Él sacó un pañuelo de su bolsillo y se lo pasó a James, que a su vez se lo pasó a Andrew, que se inclinó para tomar el rostro de su madre con una mano y secarlo con la otra.

– Mamá -explicó el doctor Christian pacientemente-, decidimos quedarnos en Holloman, porque pensamos que los que más nos necesitarían serían los que no viajaban al sur. Pero ahora debemos ir hacia el sur porque supongo que la situación allí va a empeorar durante los primeros años de esta nueva fase. Nosotros debemos estar allí donde se nos necesite y ésa es la verdadera razón de la existencia de nuestra clínica.

Mamá pareció encogerse y se estremeció.

– Será a alguna ciudad pobre de Texas, ¿verdad?

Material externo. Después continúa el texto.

-- ==== Sys2Proof/Laws/PerInstr.lean ====
section
/-! SUPPORT. Decoding and encoding agree, one lemma per constructor of Instr: the layouts first, each said once. -/

namespace Sys2Proof.Laws

open Sys2Proof

/-- Decoding the word of a well-formed instruction gives that instruction back. -/
def RoundTrip.Statement (i : Instr) : Prop :=
  wellFormed i = true → ∀ w, encode i = some w → decodeWord w = .ok i

theorem noWord {i : Instr} (h : encodeNat i = none) : RoundTrip.Statement i := by
  intro _ w hw
  rw [encode, h] at hw
  cases hw

theorem ofRaw {i : Instr} {n : Nat} (he : encodeNat i = some n) (hn : n < 2 ^ 32) (h : decodeRaw n = some i) :
    RoundTrip.Statement i := by
  intro hw w hw'
  rw [encode, he] at hw'
  cases hw'
  exact decodeWord_ofNat hn h hw

theorem layout1 (op c : Nat) (hop : op < 64) (hc : c = 0 * 2 ^ 31 + op * 2 ^ 24) (e : Bool)
    (x0 : BitVec 3) (x1 : BitVec 7) (x2 : BitVec 7) (x3 : BitVec 7) (n : Nat)
    (h : n = c + ende e + x0.toNat * 2097152 + x1.toNat * 16384 + x2.toNat * 128 + x3.toNat) :
    n < 2 ^ 32 ∧ fld n 31 1 = 0 ∧ fld n 24 6 = op ∧ runEnd n = e ∧ bits n 21 3 = x0 ∧ bits n 14 7 = x1 ∧ bits n 7 7 = x2 ∧ bits n 0 7 = x3 := by
  obtain ⟨hl, hs, he, ho, hx0, hx1, hx2, hx3, -⟩ := read_pack [(1, 0), (1, e.toNat), (6, op), (3, x0.toNat), (7, x1.toNat), (7, x2.toNat), (7, x3.toNat)]
    ⟨by decide, Bool.toNat_lt e, hop, x0.isLt, x1.isLt, x2.isLt, x3.isLt, trivial⟩ n
    (by simp only [pack, width, ende_eq, hc] at h ⊢; apply Nat.le_antisymm <;> omega)
  exact ⟨hl, hs, ho, runEnd_eq he, bits_eq hx0, bits_eq hx1, bits_eq hx2, bits_eq hx3⟩

theorem layout2 (op c : Nat) (hop : op < 64) (hc : c = 0 * 2 ^ 31 + op * 2 ^ 24) (e : Bool)
    (x0 : BitVec 3) (x1 : BitVec 3) (x2 : BitVec 4) (x3 : BitVec 7) (x4 : BitVec 7) (n : Nat)
    (h : n = c + ende e + x0.toNat * 2097152 + x1.toNat * 262144 + x2.toNat * 16384 + x3.toNat * 128 + x4.toNat) :
    n < 2 ^ 32 ∧ fld n 31 1 = 0 ∧ fld n 24 6 = op ∧ runEnd n = e ∧ bits n 21 3 = x0 ∧ bits n 18 3 = x1 ∧ bits n 14 4 = x2 ∧ bits n 7 7 = x3 ∧ bits n 0 7 = x4 := by
  obtain ⟨hl, hs, he, ho, hx0, hx1, hx2, hx3, hx4, -⟩ := read_pack [(1, 0), (1, e.toNat), (6, op), (3, x0.toNat), (3, x1.toNat), (4, x2.toNat), (7, x3.toNat), (7, x4.toNat)]
    ⟨by decide, Bool.toNat_lt e, hop, x0.isLt, x1.isLt, x2.isLt, x3.isLt, x4.isLt, trivial⟩ n
    (by simp only [pack, width, ende_eq, hc] at h ⊢; apply Nat.le_antisymm <;> omega)
  exact ⟨hl, hs, ho, runEnd_eq he, bits_eq hx0, bits_eq hx1, bits_eq hx2, bits_eq hx3, bits_eq hx4⟩

theorem layout3 (op r c : Nat) (hop : op < 64) (hr : r < 2 ^ 7) (hc : c = 0 * 2 ^ 31 + op * 2 ^ 24 + r * 2 ^ 0) (e : Bool)
    (x0 : BitVec 3) (x1 : BitVec 7) (x2 : BitVec 7) (n : Nat)
    (h : n = c + ende e + x0.toNat * 2097152 + x1.toNat * 16384 + x2.toNat * 128) :
    n < 2 ^ 32 ∧ fld n 31 1 = 0 ∧ fld n 24 6 = op ∧ runEnd n = e ∧ fld n 0 7 = r ∧ bits n 21 3 = x0 ∧ bits n 14 7 = x1 ∧ bits n 7 7 = x2 := by
  obtain ⟨hl, hs, he, ho, hx0, hx1, hx2, hr, -⟩ := read_pack [(1, 0), (1, e.toNat), (6, op), (3, x0.toNat), (7, x1.toNat), (7, x2.toNat), (7, r)]
    ⟨by decide, Bool.toNat_lt e, hop, x0.isLt, x1.isLt, x2.isLt, hr, trivial⟩ n
    (by simp only [pack, width, ende_eq, hc] at h ⊢; apply Nat.le_antisymm <;> omega)
  exact ⟨hl, hs, ho, runEnd_eq he, hr, bits_eq hx0, bits_eq hx1, bits_eq hx2⟩

theorem layout4 (op r c : Nat) (hop : op < 64) (hr : r < 2 ^ 1) (hc : c = 0 * 2 ^ 31 + op * 2 ^ 24 + r * 2 ^ 6) (e : Bool)
    (x0 : BitVec 3) (x1 : BitVec 7) (x2 : BitVec 7) (x3 : BitVec 3) (x4 : BitVec 3) (n : Nat)
    (h : n = c + ende e + x0.toNat * 2097152 + x1.toNat * 16384 + x2.toNat * 128 + x3.toNat * 8 + x4.toNat) :
    n < 2 ^ 32 ∧ fld n 31 1 = 0 ∧ fld n 24 6 = op ∧ runEnd n = e ∧ fld n 6 1 = r ∧ bits n 21 3 = x0 ∧ bits n 14 7 = x1 ∧ bits n 7 7 = x2 ∧ bits n 3 3 = x3 ∧ bits n 0 3 = x4 := by
  obtain ⟨hl, hs, he, ho, hx0, hx1, hx2, hr, hx3, hx4, -⟩ := read_pack [(1, 0), (1, e.toNat), (6, op), (3, x0.toNat), (7, x1.toNat), (7, x2.toNat), (1, r), (3, x3.toNat), (3, x4.toNat)]
    ⟨by decide, Bool.toNat_lt e, hop, x0.isLt, x1.isLt, x2.isLt, hr, x3.isLt, x4.isLt, trivial⟩ n
    (by simp only [pack, width, ende_eq, hc] at h ⊢; apply Nat.le_antisymm <;> omega)
  exact ⟨hl, hs, ho, runEnd_eq he, hr, bits_eq hx0, bits_eq hx1, bits_eq hx2, bits_eq hx3, bits_eq hx4⟩

theorem layout5 (op r c : Nat) (hop : op < 64) (hr : r < 2 ^ 7) (hc : c = 0 * 2 ^ 31 + op * 2 ^ 24 + r * 2 ^ 14) (e : Bool)
    (x0 : BitVec 3) (x1 : BitVec 7) (x2 : BitVec 4) (x3 : BitVec 3) (n : Nat)
    (h : n = c + ende e + x0.toNat * 2097152 + x1.toNat * 128 + x2.toNat * 8 + x3.toNat) :
    n < 2 ^ 32 ∧ fld n 31 1 = 0 ∧ fld n 24 6 = op ∧ runEnd n = e ∧ fld n 14 7 = r ∧ bits n 21 3 = x0 ∧ bits n 7 7 = x1 ∧ bits n 3 4 = x2 ∧ bits n 0 3 = x3 := by
  obtain ⟨hl, hs, he, ho, hx0, hr, hx1, hx2, hx3, -⟩ := read_pack [(1, 0), (1, e.toNat), (6, op), (3, x0.toNat), (7, r), (7, x1.toNat), (4, x2.toNat), (3, x3.toNat)]
    ⟨by decide, Bool.toNat_lt e, hop, x0.isLt, hr, x1.isLt, x2.isLt, x3.isLt, trivial⟩ n
    (by simp only [pack, width, ende_eq, hc] at h ⊢; apply Nat.le_antisymm <;> omega)
  exact ⟨hl, hs, ho, runEnd_eq he, hr, bits_eq hx0, bits_eq hx1, bits_eq hx2, bits_eq hx3⟩

theorem layout6 (op r c : Nat) (hop : op < 64) (hr : r < 2 ^ 14) (hc : c = 0 * 2 ^ 31 + op * 2 ^ 24 + r * 2 ^ 0) (e : Bool)
    (x0 : BitVec 3) (x1 : BitVec 7) (n : Nat)
    (h : n = c + ende e + x0.toNat * 2097152 + x1.toNat * 16384) :
    n < 2 ^ 32 ∧ fld n 31 1 = 0 ∧ fld n 24 6 = op ∧ runEnd n = e ∧ fld n 0 14 = r ∧ bits n 21 3 = x0 ∧ bits n 14 7 = x1 := by
  obtain ⟨hl, hs, he, ho, hx0, hx1, hr, -⟩ := read_pack [(1, 0), (1, e.toNat), (6, op), (3, x0.toNat), (7, x1.toNat), (14, r)]
    ⟨by decide, Bool.toNat_lt e, hop, x0.isLt, x1.isLt, hr, trivial⟩ n
    (by simp only [pack, width, ende_eq, hc] at h ⊢; apply Nat.le_antisymm <;> omega)
  exact ⟨hl, hs, ho, runEnd_eq he, hr, bits_eq hx0, bits_eq hx1⟩

theorem layout7 (op r c : Nat) (hop : op < 64) (hr : r < 2 ^ 2) (hc : c = 0 * 2 ^ 31 + op * 2 ^ 24 + r * 2 ^ 5) (e : Bool)
    (x0 : BitVec 3) (x1 : BitVec 7) (x2 : BitVec 7) (x3 : BitVec 5) (n : Nat)
    (h : n = c + ende e + x0.toNat * 2097152 + x1.toNat * 16384 + x2.toNat * 128 + x3.toNat) :
    n < 2 ^ 32 ∧ fld n 31 1 = 0 ∧ fld n 24 6 = op ∧ runEnd n = e ∧ fld n 5 2 = r ∧ bits n 21 3 = x0 ∧ bits n 14 7 = x1 ∧ bits n 7 7 = x2 ∧ bits n 0 5 = x3 := by
  obtain ⟨hl, hs, he, ho, hx0, hx1, hx2, hr, hx3, -⟩ := read_pack [(1, 0), (1, e.toNat), (6, op), (3, x0.toNat), (7, x1.toNat), (7, x2.toNat), (2, r), (5, x3.toNat)]
    ⟨by decide, Bool.toNat_lt e, hop, x0.isLt, x1.isLt, x2.isLt, hr, x3.isLt, trivial⟩ n
    (by simp only [pack, width, ende_eq, hc] at h ⊢; apply Nat.le_antisymm <;> omega)
  exact ⟨hl, hs, ho, runEnd_eq he, hr, bits_eq hx0, bits_eq hx1, bits_eq hx2, bits_eq hx3⟩

theorem layout8 (op r c : Nat) (hop : op < 64) (hr : r < 2 ^ 1) (hc : c = 0 * 2 ^ 31 + op * 2 ^ 24 + r * 2 ^ 6) (e : Bool)
    (x0 : BitVec 3) (x1 : BitVec 7) (x2 : BitVec 7) (x3 : BitVec 6) (n : Nat)
    (h : n = c + ende e + x0.toNat * 2097152 + x1.toNat * 16384 + x2.toNat * 128 + x3.toNat) :
    n < 2 ^ 32 ∧ fld n 31 1 = 0 ∧ fld n 24 6 = op ∧ runEnd n = e ∧ fld n 6 1 = r ∧ bits n 21 3 = x0 ∧ bits n 14 7 = x1 ∧ bits n 7 7 = x2 ∧ bits n 0 6 = x3 := by
  obtain ⟨hl, hs, he, ho, hx0, hx1, hx2, hr, hx3, -⟩ := read_pack [(1, 0), (1, e.toNat), (6, op), (3, x0.toNat), (7, x1.toNat), (7, x2.toNat), (1, r), (6, x3.toNat)]
    ⟨by decide, Bool.toNat_lt e, hop, x0.isLt, x1.isLt, x2.isLt, hr, x3.isLt, trivial⟩ n
    (by simp only [pack, width, ende_eq, hc] at h ⊢; apply Nat.le_antisymm <;> omega)
  exact ⟨hl, hs, ho, runEnd_eq he, hr, bits_eq hx0, bits_eq hx1, bits_eq hx2, bits_eq hx3⟩

theorem layout9 (op c : Nat) (hop : op < 64) (hc : c = 0 * 2 ^ 31 + op * 2 ^ 24) (e : Bool)
    (x0 : BitVec 3) (x1 : BitVec 7) (x2 : BitVec 7) (x3 : BitVec 5) (x4 : BitVec 2) (n : Nat)
    (h : n = c + ende e + x0.toNat * 2097152 + x1.toNat * 16384 + x2.toNat * 128 + x3.toNat * 4 + x4.toNat) :
    n < 2 ^ 32 ∧ fld n 31 1 = 0 ∧ fld n 24 6 = op ∧ runEnd n = e ∧ bits n 21 3 = x0 ∧ bits n 14 7 = x1 ∧ bits n 7 7 = x2 ∧ bits n 2 5 = x3 ∧ bits n 0 2 = x4 := by
  obtain ⟨hl, hs, he, ho, hx0, hx1, hx2, hx3, hx4, -⟩ := read_pack [(1, 0), (1, e.toNat), (6, op), (3, x0.toNat), (7, x1.toNat), (7, x2.toNat), (5, x3.toNat), (2, x4.toNat)]
    ⟨by decide, Bool.toNat_lt e, hop, x0.isLt, x1.isLt, x2.isLt, x3.isLt, x4.isLt, trivial⟩ n
    (by simp only [pack, width, ende_eq, hc] at h ⊢; apply Nat.le_antisymm <;> omega)
  exact ⟨hl, hs, ho, runEnd_eq he, bits_eq hx0, bits_eq hx1, bits_eq hx2, bits_eq hx3, bits_eq hx4⟩

theorem layout10 (op c : Nat) (hop : op < 64) (hc : c = 0 * 2 ^ 31 + op * 2 ^ 24) (e : Bool)
    (x0 : BitVec 3) (x1 : BitVec 7) (x2 : BitVec 7) (x3 : BitVec 2) (x4 : BitVec 1) (x5 : BitVec 4) (n : Nat)
    (h : n = c + ende e + x0.toNat * 2097152 + x1.toNat * 16384 + x2.toNat * 128 + x3.toNat * 32 + x4.toNat * 16 + x5.toNat) :
    n < 2 ^ 32 ∧ fld n 31 1 = 0 ∧ fld n 24 6 = op ∧ runEnd n = e ∧ bits n 21 3 = x0 ∧ bits n 14 7 = x1 ∧ bits n 7 7 = x2 ∧ bits n 5 2 = x3 ∧ bits n 4 1 = x4 ∧ bits n 0 4 = x5 := by
  obtain ⟨hl, hs, he, ho, hx0, hx1, hx2, hx3, hx4, hx5, -⟩ := read_pack [(1, 0), (1, e.toNat), (6, op), (3, x0.toNat), (7, x1.toNat), (7, x2.toNat), (2, x3.toNat), (1, x4.toNat), (4, x5.toNat)]
    ⟨by decide, Bool.toNat_lt e, hop, x0.isLt, x1.isLt, x2.isLt, x3.isLt, x4.isLt, x5.isLt, trivial⟩ n
    (by simp only [pack, width, ende_eq, hc] at h ⊢; apply Nat.le_antisymm <;> omega)
  exact ⟨hl, hs, ho, runEnd_eq he, bits_eq hx0, bits_eq hx1, bits_eq hx2, bits_eq hx3, bits_eq hx4, bits_eq hx5⟩

theorem layout11 (op r c : Nat) (hop : op < 64) (hr : r < 2 ^ 4) (hc : c = 0 * 2 ^ 31 + op * 2 ^ 24 + r * 2 ^ 20) (e : Bool)
    (x0 : BitVec 6) (x1 : BitVec 7) (x2 : BitVec 5) (n : Nat)
    (h : n = c + ende e + x0.toNat * 16384 + x1.toNat * 128 + x2.toNat) :
    n < 2 ^ 32 ∧ fld n 31 1 = 0 ∧ fld n 24 6 = op ∧ runEnd n = e ∧ fld n 20 4 = r ∧ bits n 14 6 = x0 ∧ bits n 7 7 = x1 ∧ bits n 0 5 = x2 := by
  obtain ⟨hl, hs, he, ho, hr, hx0, hx1, -, hx2, -⟩ := read_pack [(1, 0), (1, e.toNat), (6, op), (4, r), (6, x0.toNat), (7, x1.toNat), (2, 0), (5, x2.toNat)]
    ⟨by decide, Bool.toNat_lt e, hop, hr, x0.isLt, x1.isLt, Nat.two_pow_pos _, x2.isLt, trivial⟩ n
    (by simp only [pack, width, ende_eq, hc] at h ⊢; apply Nat.le_antisymm <;> omega)
  exact ⟨hl, hs, ho, runEnd_eq he, hr, bits_eq hx0, bits_eq hx1, bits_eq hx2⟩

theorem layout12 (op r c : Nat) (hop : op < 64) (hr : r < 2 ^ 1) (hc : c = 0 * 2 ^ 31 + op * 2 ^ 24 + r * 2 ^ 20) (e : Bool)
    (x0 : BitVec 3) (x1 : BitVec 6) (x2 : BitVec 7) (x3 : BitVec 7) (n : Nat)
    (h : n = c + ende e + x0.toNat * 2097152 + x1.toNat * 16384 + x2.toNat * 128 + x3.toNat) :
    n < 2 ^ 32 ∧ fld n 31 1 = 0 ∧ fld n 24 6 = op ∧ runEnd n = e ∧ fld n 20 1 = r ∧ bits n 21 3 = x0 ∧ bits n 14 6 = x1 ∧ bits n 7 7 = x2 ∧ bits n 0 7 = x3 := by
  obtain ⟨hl, hs, he, ho, hx0, hr, hx1, hx2, hx3, -⟩ := read_pack [(1, 0), (1, e.toNat), (6, op), (3, x0.toNat), (1, r), (6, x1.toNat), (7, x2.toNat), (7, x3.toNat)]
    ⟨by decide, Bool.toNat_lt e, hop, x0.isLt, hr, x1.isLt, x2.isLt, x3.isLt, trivial⟩ n
    (by simp only [pack, width, ende_eq, hc] at h ⊢; apply Nat.le_antisymm <;> omega)
  exact ⟨hl, hs, ho, runEnd_eq he, hr, bits_eq hx0, bits_eq hx1, bits_eq hx2, bits_eq hx3⟩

– Todavía no lo sé, pero si me envían a varios lugares en esta gira publicitaria, quizás eso me proporcione la respuesta. De todos modos, me parece que es un buen momento para empezar a buscar.

Andrew besó los párpados de su madre y le sonrió.

– ¡Vamos, mamá, no más lágrimas y arriba esa cara!

– ¡Oh! -suspiró Martha, tan repentinamente que todo el mundo se volvió a mirarla.

– ¿Oh? -preguntó el doctor Christian, sonriéndole con una tierna expresión.